Tòumíng hopped out of the truck, his legs still slightly unsteady but improving with each passing minute as his enhanced metabolism processed the alcohol faster than a normal person's would.
Cupid's voice cut through immediately, worried and sharp. "How the fuck are you gonna beat Hǔtān looking like this? You're still drunk! You can barely walk straight!"
"It's fineeeeee," Tòumíng said, waving dismissively at his own chest like he was physically brushing away Cupid's concerns.
"It's fine! I just need to outlast him, right? Simpleeeee. Can't kill me. Schrödinger's Heart. Quantum superposition. I'm basically invincible."
"That's not how—"
"Simplllleeee!" Tòumíng repeated, his slurred speech undermining his confident assertion.
He started walking, his path only slightly meandering, covering about three blocks through increasingly familiar territory. The streets got narrower, dirtier, more run-down. Gang tags appeared on walls. The people he passed gave him wary looks, clearly recognizing that he didn't belong here despite having lived nearby for years.
Eventually, he reached it.
Hǔtān's cover business. A moderately upscale establishment that served as a front for loan collection, gang meetings, and various other criminal enterprises. Tòumíng had been here dozens of times over the past three years, always with cash, always terrified, always hoping this month wouldn't be the month he came up short.

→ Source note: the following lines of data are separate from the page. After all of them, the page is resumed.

-- ==== Sys2Proof/Machine/Start.lean ====
section
/-! DEFINITION. START, STOP and RESTART at the State Controller: the ten checks of R18 in their order, what an accepted
START fixes, and the state it enters. -/

namespace Sys2Proof.Machine

/-- The first item of a range that fails a check, named by class and number. -/
def firstFailing (n : Nat) (cls : ItemClass) (fails : Fin n → Bool) : Option (ItemClass × Nat) :=
  ((List.finRange n).find? fails).map fun i => (cls, i.val)

/-- A list of numbers strictly ascends. -/
def ascends : List Int → Bool
  | a :: b :: rest => decide (a < b) && ascends (b :: rest)
  | _ => true

/-- Check 1: the scan list holds at least one entry. -/
def State.startCheck1 (s : State) : Option (ItemClass × Nat) := if s.cu.scan.isEmpty then some (.scan, 0) else none

/-- Check 2: every scan entry names a wired channel whose kind is not OFF. -/
def State.startCheck2 (s : State) : Option (ItemClass × Nat) :=
  (s.cu.scan.findIdx? fun ch => decide (s.ci.wired[ch].cfg.kind = .off)).map fun i => (.scan, i)

/-- Check 3: every wired channel whose kind is not OFF appears in the scan list. -/
def State.startCheck3 (s : State) : Option (ItemClass × Nat) :=
  firstFailing 24 .channel fun ch => decide (s.ci.wired[ch].cfg.kind ≠ .off) && decide (ch ∉ s.cu.scan)

/-- Check 4: the thresholds of every non-OFF wired channel strictly ascend. -/
def State.startCheck4 (s : State) : Option (ItemClass × Nat) :=
  firstFailing 24 .channel fun ch =>
    decide (s.ci.wired[ch].cfg.kind ≠ .off) && !ascends (s.ci.wired[ch].cfg.thresholds.map Int.ofNat)

/-- A wired channel's partner names it in turn and is of the same kind (check 5). -/
def State.pairGood (s : State) (ch : Fin 24) : Bool :=
  match s.ci.wired[ch].cfg.partner with
  | some p => decide (s.ci.wired[p].cfg.partner = some ch) && decide (s.ci.wired[p].cfg.kind = s.ci.wired[ch].cfg.kind)
  | none => true

/-- Check 5: every partner pair is mutual and of one kind; the lower of the two is named. R18 does not say at which item a pair
that is named from one side only fails: here at the channel that names its partner, so that W5 naming W1 fails at item 5
(DESIGN CHOICE, log 37). -/
def State.startCheck5 (s : State) : Option (ItemClass × Nat) :=
  ((List.finRange 24).find? fun ch => !s.pairGood ch).map fun ch =>
    (.channel, min ch.val (match s.ci.wired[ch].cfg.partner with
      | some p => p.val
      | none => ch.val))

/-- A channel number names a network channel of kind NETWORK. -/
def Interp.isNetwork (c : Interp) (ch : Fin 40) : Bool :=
  match asNet ch with
  | some n => c.net[n].cfg.network
  | none => false

/-- Check 6: a motion channel of kind NETWORK is designated, and its stop threshold is below its move threshold. -/
def State.startCheck6 (s : State) : Option (ItemClass × Nat) :=
  match s.ci.motionChannel with
  | some ch => if s.ci.isNetwork ch ∧ s.ci.stopThr < s.ci.moveThr then none else some (.motion, 0)
  | none => some (.motion, 0)

/-- A curve of 0 or 2 to 12 points whose x values strictly ascend. -/
def curveGood (c : List CurvePoint) : Bool :=
  decide (c.length ≠ 1) && decide (c.length ≤ 12) && ascends (c.map (·.x))

/-- Check 7: every configured gauge has a source of kind SENDER or NETWORK, v_min < v_max, rest ≤ span, and a good
curve. -/
def State.startCheck7 (s : State) : Option (ItemClass × Nat) :=
  firstFailing 8 .gauge fun g =>
    match s.ge[g].record with
    | some r => !(s.ci.hasValue r.source && decide (r.vMin < r.vMax) && decide (r.rest ≤ r.span)
        && curveGood s.ge[g].curve)
    | none => false

/-- The leaves of a set are all configured. -/
def State.leavesConfigured (s : State) (leaves : BitVec 8) : Bool :=
  (List.finRange 8).all fun l => !inLeafSet leaves l || s.dm.leaves[l].cfg.isSome

/-- The operands of a condition are usable (R94). -/
def State.condUsable (s : State) : Condition → Bool
  | .switchActive ch => s.ci.hasReading ch
  | .valueBelow g _ _ | .valueAbove g _ _ => s.ge[g].record.isSome
  | .channelFault ch =>
    match asWired ch with
    | some w => decide (s.ci.wired[w].cfg.kind ≠ .off)
    | none => false
  | .channelLost ch => s.ci.isNetwork ch
  | .doorNotSecure ls | .doorReleased ls | .doorObstructed ls | .doorFault ls => s.leavesConfigured ls
  | .supplyLow | .supplyHigh | .motionUnknown => true

/-- A definition is usable (R94). -/
def State.warnUsable (s : State) (d : WarnDef) : Bool :=
  s.condUsable d.cond &&
    (match d.lamp with
      | some l => s.ao.used[l]
      | none => true) &&
    (match d.pattern with
      | some p => s.ao.patterns[p].isSome
      | none => true)

/-- Check 8: every configured warning definition is usable. -/
def State.startCheck8 (s : State) : Option (ItemClass × Nat) :=
  firstFailing 64 .warning fun w =>
    match s.wm.defs[w] with
    | some d => !s.warnUsable d
    | none => false

/-- Check 9: the CLOSED input of every configured leaf names a channel of kind SWITCH or NETWORK. -/
def State.startCheck9 (s : State) : Option (ItemClass × Nat) :=
  firstFailing 8 .leaf fun l =>
    match s.dm.leaves[l].cfg with
    | some c =>
      match c.inputs[slotClosed] with
      | some i => !s.ci.hasReading i.ch
      | none => true
    | none => false

/-- A freeze selector names a configured item (R154). -/
def State.selectorGood (s : State) : Selector → Bool
  | .gaugeValue g => s.ge[g].record.isSome
  | .channelValue ch => s.ci.hasValue ch
  | .supply | .speed | .doorWord => true

/-- Check 10: every freeze set item names a configured item. -/
def State.startCheck10 (s : State) : Option (ItemClass × Nat) :=
  (s.fm.freeze.findIdx? fun x => !s.selectorGood x).map fun i => (.freeze, i)

/-- The judgement of the configuration (R18): the first failing item, or none. -/
def State.judgement (s : State) : Option (ItemClass × Nat) :=
  [s.startCheck1, s.startCheck2, s.startCheck3, s.startCheck4, s.startCheck5, s.startCheck6, s.startCheck7,
    s.startCheck8, s.startCheck9, s.startCheck10].findSome? id

/-- The wired channel that a slot of a leaf configuration names. -/
def LeafCfg.wiredAt (c : LeafCfg) (slot : Fin 5) : Option (Fin 24) := (c.inputs[slot]).bind fun i => asWired i.ch

/-- A channel is in the watch set (R27). -/
def State.inWatchSet (s : State) (ch : Fin 24) : Bool :=
  s.ci.wired[ch].cfg.watched && (List.finRange 8).any fun l =>
    match s.dm.leaves[l].cfg with
    | some c => c.watched && (decide (c.wiredAt slotClosed = some ch) || decide (c.wiredAt slotRelease = some ch))
    | none => false

/-- Which slots of a leaf count as mapped until the next START (R127). -/
def State.countedSlots (s : State) (l : Leaf) : Vector Bool 5 :=
  tab fun slot =>
    match l.cfg.bind fun c => c.inputs[slot] with
    | some i => decide (slot = slotClosed) || s.ci.hasReading i.ch
    | none => true

/-- What an accepted START fixes: the watch set and the mapped slots. -/
def fixConfiguration (s : State) : State :=
  let s := s.modDm fun d => { d with leaves := vmap (fun l : Leaf => { l with counted := s.countedSlots l }) d.leaves }
  s.modSc fun c => { c with watchSet := (List.finRange 24).filter s.inWatchSet }

/-- START (R18, R19). -/
def start (s : State) : Answer :=
  match s.judgement with
  | some (item, n) => (s, .badConfig item n)
  | none =>
    let s := fixConfiguration s
    done (if s.sc.ignOn then enterRun s else enterParked s)

/-- STOP (R24). -/
def stop (s : State) : Answer :=
  if s.sc.opState = .parked then done (stopFromParked s)
  else if s.ci.motion ≠ .standstill then refuse .notStandstill s
  else done (stopFromRun s)

/-- RESTART (R25): the soft restart begins when the reply has been sent. -/
def restart (s : State) : Answer := done (s.modLi fun l => { l with restartPending := true })

end Sys2Proof.Machine
end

The exterior looked the same, red lanterns hanging from the awning, gold lettering on the windows, the faint smell of Sichuan cuisine drifting into the street.
Tòumíng took a deep breath, trying to steady himself, trying to channel the confidence from earlier when he'd been surrounded by his new vigilante friends and riding the high of the Naked Gun title.
"Okay," he said to himself, to Cupid, to the universe in general. "I'm doing this."